Fui com a minha amiga fazer uma oficina de mosaico na Cosmonauta Mosaicos, no Morro da Conceição. A escadaria do Morro da Conceição, ponto histórico da região da Praça Mauá, será revestida com arte em mosaico. Esta é uma das três iniciativas Passaporte Verde e Rio 2016 com o apoio da Cisco Do Brasil na região. Para que o público participe da intervenção estão sendo promovidas oficinas gratuitas, para pessoas acima de 12 anos, na @cosmonautamosaicos até o dia 04 de setembro, de quarta a domingo, das 10h às 12h30 e das 14h30 às 17h. É só se inscrever e ir lá fazer um pedacinho do mosaico que vai cobrir o corrimão da escada de acesso à Ladeira João Homem.

Esse que já é um ponto turístico da cidade vai ficar mais lindo. E vai ter um dedinho meu nesta intervenção urbana. Imagina só que orgulho que vai dar saber que contribuí para deixar a nossa cidade mais bonita? Imagina só que satisfação cada vez que uma foto da escadaria for postada e eu saber que tem uma parcela de contribuição minha ali?
Já tô doida para ver o resultado final.

 


Almocei no Bar Imaculada, no Morro da Conceição. Um lugar gostoso, com decoração legal, ambiente descontraído e comida muito boa. Esse bolinho de arroz, feijão e carnes de feijoada é maravilhoso. A geleia de pimenta dá um toque todo especial. 
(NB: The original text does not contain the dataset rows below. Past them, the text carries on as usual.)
-- ==== Sys2Proof/Machine/Time.lean ====
section
/-! DEFINITION. GLOBAL_TIME and the states of the time base (spec/16_time_base_and_topo.md R439 to R450). -/
namespace Sys2Proof.Machine

/-! ### Fields -/

def State.timeSrc (s : State) : Nat := s.rf rTbCfg 0 2
/-- The link to the current parent. -/
def State.parentLink (s : State) : Option Link := linkOf? (if s.tb.onAlt then s.rf rTbCfg 7 5 else s.rf rTbCfg 2 5)

/-- GLOBAL_TIME steps forward to t (R441). -/
def State.stepTime (s : State) (t : Nat) : State :=
  (s.reach (BitVec.ofNat 64 t)).placePitch

/-- TB_BADCNT and a TB_BAD record (R443). -/
def State.tbBad (s : State) : State := (s.bumpHi (rTbCnt 1) 1).raise fTbBad 12 0 []

/-! ### The value of time -/

/-- A write to TB_TIMESET (R441, R443). -/
def State.timeset (s : State) (v : W64) : State :=
  if 1 < s.tb.st then s.tbBad
  else match s.timeSrc with
    | 0 => if v.toNat % 1000000000 = 0 then s.onTb (fun x => { x with st := 1, value := some v, applied := false }) else s.tbBad
    | 2 => if s.tb.time.toNat ≤ v.toNat then (s.stepTime v.toNat).onTb (fun x => { x with st := 5, depth := 0 }) else s.tbBad
    | _ => s.tbBad

/-- TB_TIMESET. -/
def execTbTimeset (v : W64) (s : State) : Host.Outcome State Fault Refusal := s.live <| .next (s.timeset v)

/-- The reference is lost (R442): what was measured before counts for no relock. -/
def State.refLost (s : State) : State :=
  if s.tb.st = 2 then ((s.onTb (fun x => { x with st := 3, held := x.time, edge := none, offs := [] })).bumpLo (rTbCnt 2) 1).raise fTimeHold 12 0 [] else s

/-- Nanoseconds from a time to the nearest whole second. -/
def offSecond (t : Nat) : Nat := min (t % 1000000000) (1000000000 - t % 1000000000)

/-- SYNC_IN_EDGE (R441, R442): GLOBAL_TIME reads `now` at the edge. -/
def execSyncInEdge (now : W64) (s : State) : Host.Outcome State Fault Refusal := s.live <|
  if s.mayBe now then
    let s := s.reach now
    if s.timeSrc ≠ 0 then .next s
    else
      match s.tb.st, s.tb.value with
      | 1, some v =>
        if now.toNat ≤ v.toNat then
          .next ((s.stepTime v.toNat).onTb (fun x => { x with value := none, applied := true, depth := 0 }))
        else .next (s.onTb (fun x => { x with value := none })).tbBad
      | 2, _ => .next (if 1000 < offSecond now.toNat then s.refLost else s)
      | 3, _ | 4, _ => .next (s.onTb (fun x => { x with edge := some (offSecond now.toNat) }))
      | _, _ => .next s
  else .next s

/-- Four offsets that agree with one another within 50 ns. -/
def agree (l : List Int) : Bool :=
  l.length == 4 && l.all (fun a => l.all (fun b => decide (a - b ≤ 50)))

/-- TIME_LOCK (R441): from ACQUIRING, or a relock from HOLDOVER or LOST, by an offset measured since: of the last SYNC_IN edge from a whole
second, or of the last exchange (Table 16-2). -/
def execTimeLock (s : State) : Host.Outcome State Fault Refusal := s.live <|
  let t := s.tb
  let lock (s : State) : State := s.onTb (fun x => { x with st := 2 })
  match s.timeSrc, t.st with
  | 0, 1 => .next (if t.applied then lock s else s)
  | 0, 3 | 0, 4 => .next (if t.edge.any (fun d => decide (d ≤ 50)) then lock s else s)
  | 1, 1 =>
    if agree t.offs then
      let mean := t.offs.sum / 4
      .next (lock (if 0 < mean then s.stepTime (t.time.toNat + mean.toNat) else s))
    else .next s
  | 1, 3 | 1, 4 => .next (if t.offs.head?.any (fun o => decide (o.natAbs ≤ 50)) then lock s else s)
  | _, _ => .next s

/-- REF_LOST (R442). -/
def execRefLost (why : RefLoss) (s : State) : Host.Outcome State Fault Refusal := s.live <|
  match why, s.timeSrc with
  | .link, 1 =>
    if s.tb.bad < 4 then .next s
    else if bitOf (s.reg rTbCfg) 12 && !s.tb.onAlt then .next (s.onTb (fun x => { x with onAlt := true, bad := 0, asked := none, offs := [] }))
    else .next s.refLost
  | .link, _ => .next s
  | _, 0 => .next s.refLost
  | _, _ => .next s

/-- HOLDOVER_EXPIRY (R441, R442): HOLD_LIM ms have passed in HOLDOVER. -/
def execHoldoverExpiry (s : State) : Host.Outcome State Fault Refusal := s.live <|
  if s.tb.st = 3 then
    match s.reachBy (s.tb.held.toNat + 1000000 * s.rf rTbCfg 33 16) with
    | some s => .next ((s.onTb (fun x => { x with st := 4 })).raise fTimeLost 12 0 [])
    | none => .next s
  else .next s

/-! ### Exchanges over links (R446, R447) -/

/-- Put a TIME flit in a link's send queue; its body's layout is this model's. -/
def State.sendTime (s : State) (l : Link) (body : List Byte) : State :=
  let x := s.link l
  s.setLink l { x with txq := x.txq ++ [⟨4, 0, false, false, padTo 244 body, none⟩] }

/-- TIME_REQUEST: the child asks; a request that has found no reply counts. -/
def execTimeRequest (t1 : W64) (s : State) : Host.Outcome State Fault Refusal := s.live <|
  if s.timeSrc = 1 ∧ s.mayBe t1 then
    match s.parentLink with
    | some l =>
      if (s.link l).up then
        let lost := s.tb.asked.isSome
        .next (((s.reach t1).onTb (fun x =>
          { x with asked := some t1, bad := if lost then x.bad + 1 else x.bad, offs := if lost then [] else x.offs })).sendTime l (bytesOf 8 t1.toNat))
      else .next ((s.reach t1).onTb (fun x => { x with asked := none, bad := x.bad + 1, offs := [] }))
    | none => .next s
  else .next s

/-- TIME_REQUEST_RECEIVE: the parent answers with its stamps, state and depth; it may have stamped t2 in an earlier pitch. -/
def execTimeRequestReceive (l : Link) (t2 t3 : W64) (s : State) : Host.Outcome State Fault Refusal := s.live <|
  if (s.link l).up ∧ s.mayBe t3 ∧ t2.toNat ≤ t3.toNat then
    .next ((s.reach t3).sendTime l (bytesOf 8 t2.toNat ++ bytesOf 8 t3.toNat ++ bytesOf 1 s.tb.st ++ bytesOf 1 s.tb.depth))
  else .next s

/-- The offset of an exchange in ns. -/
def timeOffset (t1 t2 t3 t4 : W64) : Int :=
  (((t2.toNat : Int) - t1.toNat) - ((t4.toNat : Int) - t3.toNat)) / 2

/-- Monitors of source 20 take the offset (Table 23-6). -/
def State.monOffset (s : State) (v : Int) : State :=
  (rangeFrom 128 64).foldl (fun s m => if s.monSrc m = 20 then s.monTake m v else s) s

/-- TIME_REPLY. -/
def execTimeReply (t1 t2 t3 t4 : W64) (state : BitVec 3) (depth : BitVec 4) (s : State) : Host.Outcome State Fault Refusal := s.live <|
  if s.tb.asked = some t1 ∧ s.timeSrc = 1 ∧ s.mayBe t4 then
    let s := (s.reach t4).onTb (fun x => { x with asked := none })
    if (state = 2 ∨ state = 5) ∧ depth ≠ 15 then
      let o := timeOffset t1 t2 t3 t4
      .next ((s.onTb (fun x => { x with
        offset := BitVec.ofInt 32 o, offs := (o :: x.offs).take 4, bad := 0, depth := depth.toNat + 1
        st := if x.st = 0 then 1 else x.st })).monOffset o)
    else .next ((s.onTb (fun x => { x with bad := x.bad + 1, offs := [], st := if x.st = 0 then 1 else x.st })).bumpHi (rTbCnt 1) 1)
  else .next s

/-- The next whole second of GLOBAL_TIME for which no pulse has begun. -/
def State.nextSecond (s : State) : Nat :=
  let t := s.tb.time.toNat
  if t % 1000000000 = 0 ∧ s.tb.pulse ≠ some (t / 1000000000) then t / 1000000000 else t / 1000000000 + 1

/-- SYNC_OUT_PULSE (R445): a whole second comes in LOCKED or FREE. -/
def execSyncOutPulse (s : State) : Host.Outcome State Fault Refusal := s.live <|
  if s.tb.st = 2 ∨ s.tb.st = 5 then
    match s.reachBy (1000000000 * s.nextSecond) with
    | some t => .next (t.onTb (fun x => { x with pulse := some s.nextSecond }))
    | none => .next s
  else .next s

/-- The level of SYNC_OUT (R445): high for 100 ns from a whole second in LOCKED or FREE. -/
def State.syncOut (s : State) : Bool :=
  (s.tb.st == 2 || s.tb.st == 5)
    && s.tb.pulse.any (fun n => decide (1000000000 * n ≤ s.tb.time.toNat) && decide (s.tb.time.toNat < 1000000000 * n + 100))

end Sys2Proof.Machine
end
Como o corpo e a mente estavam precisando de um pouco de descanso fiz uma sessão de cinema no sofá. Vi o filme "Casamento Grego 2" e amei. Contei no blog, porque eu recomendo para todas as mães de adolescentes no post "Casamento Grego - Um filme para mães de adolescentes".



Que esse clima de entusiasmo que as olimpíadas trouxeram nos façam perceber o quanto temos de bom e o quanto podemos ser melhores. Que a gente use a nossa energia positiva para gerar mais positividade. Que a nossa autoestima nos mostre que somos capazes e merecemos mais. 

Este post faz parte da BC A Semana que aqui no blog substituiu a BC Pequenas Felicidades.

sábado, 20 de agosto de 2016

Casamento Grego 2 - Um filme para mães de adolescentes



Ontem finalmente eu consegui assistir ao filme “Casamento Grego 2”. Eu amei a primeiro filme, uma comédia romântica da melhor qualidade, que foi sucesso em 2002. Quando vi o anúncio de que “Casamento Grego” teria a sequência eu tive a certeza de que não perderia. Como eu não consegui ver no cinema e fiquei aguardando ansiosa a liberação no NOW ou na Netflix. Enquanto isso, aproveitei para rever a história engraçadíssima de Toula, uma mulher de uma tradicional família grega que se apaixona por um homem não grego.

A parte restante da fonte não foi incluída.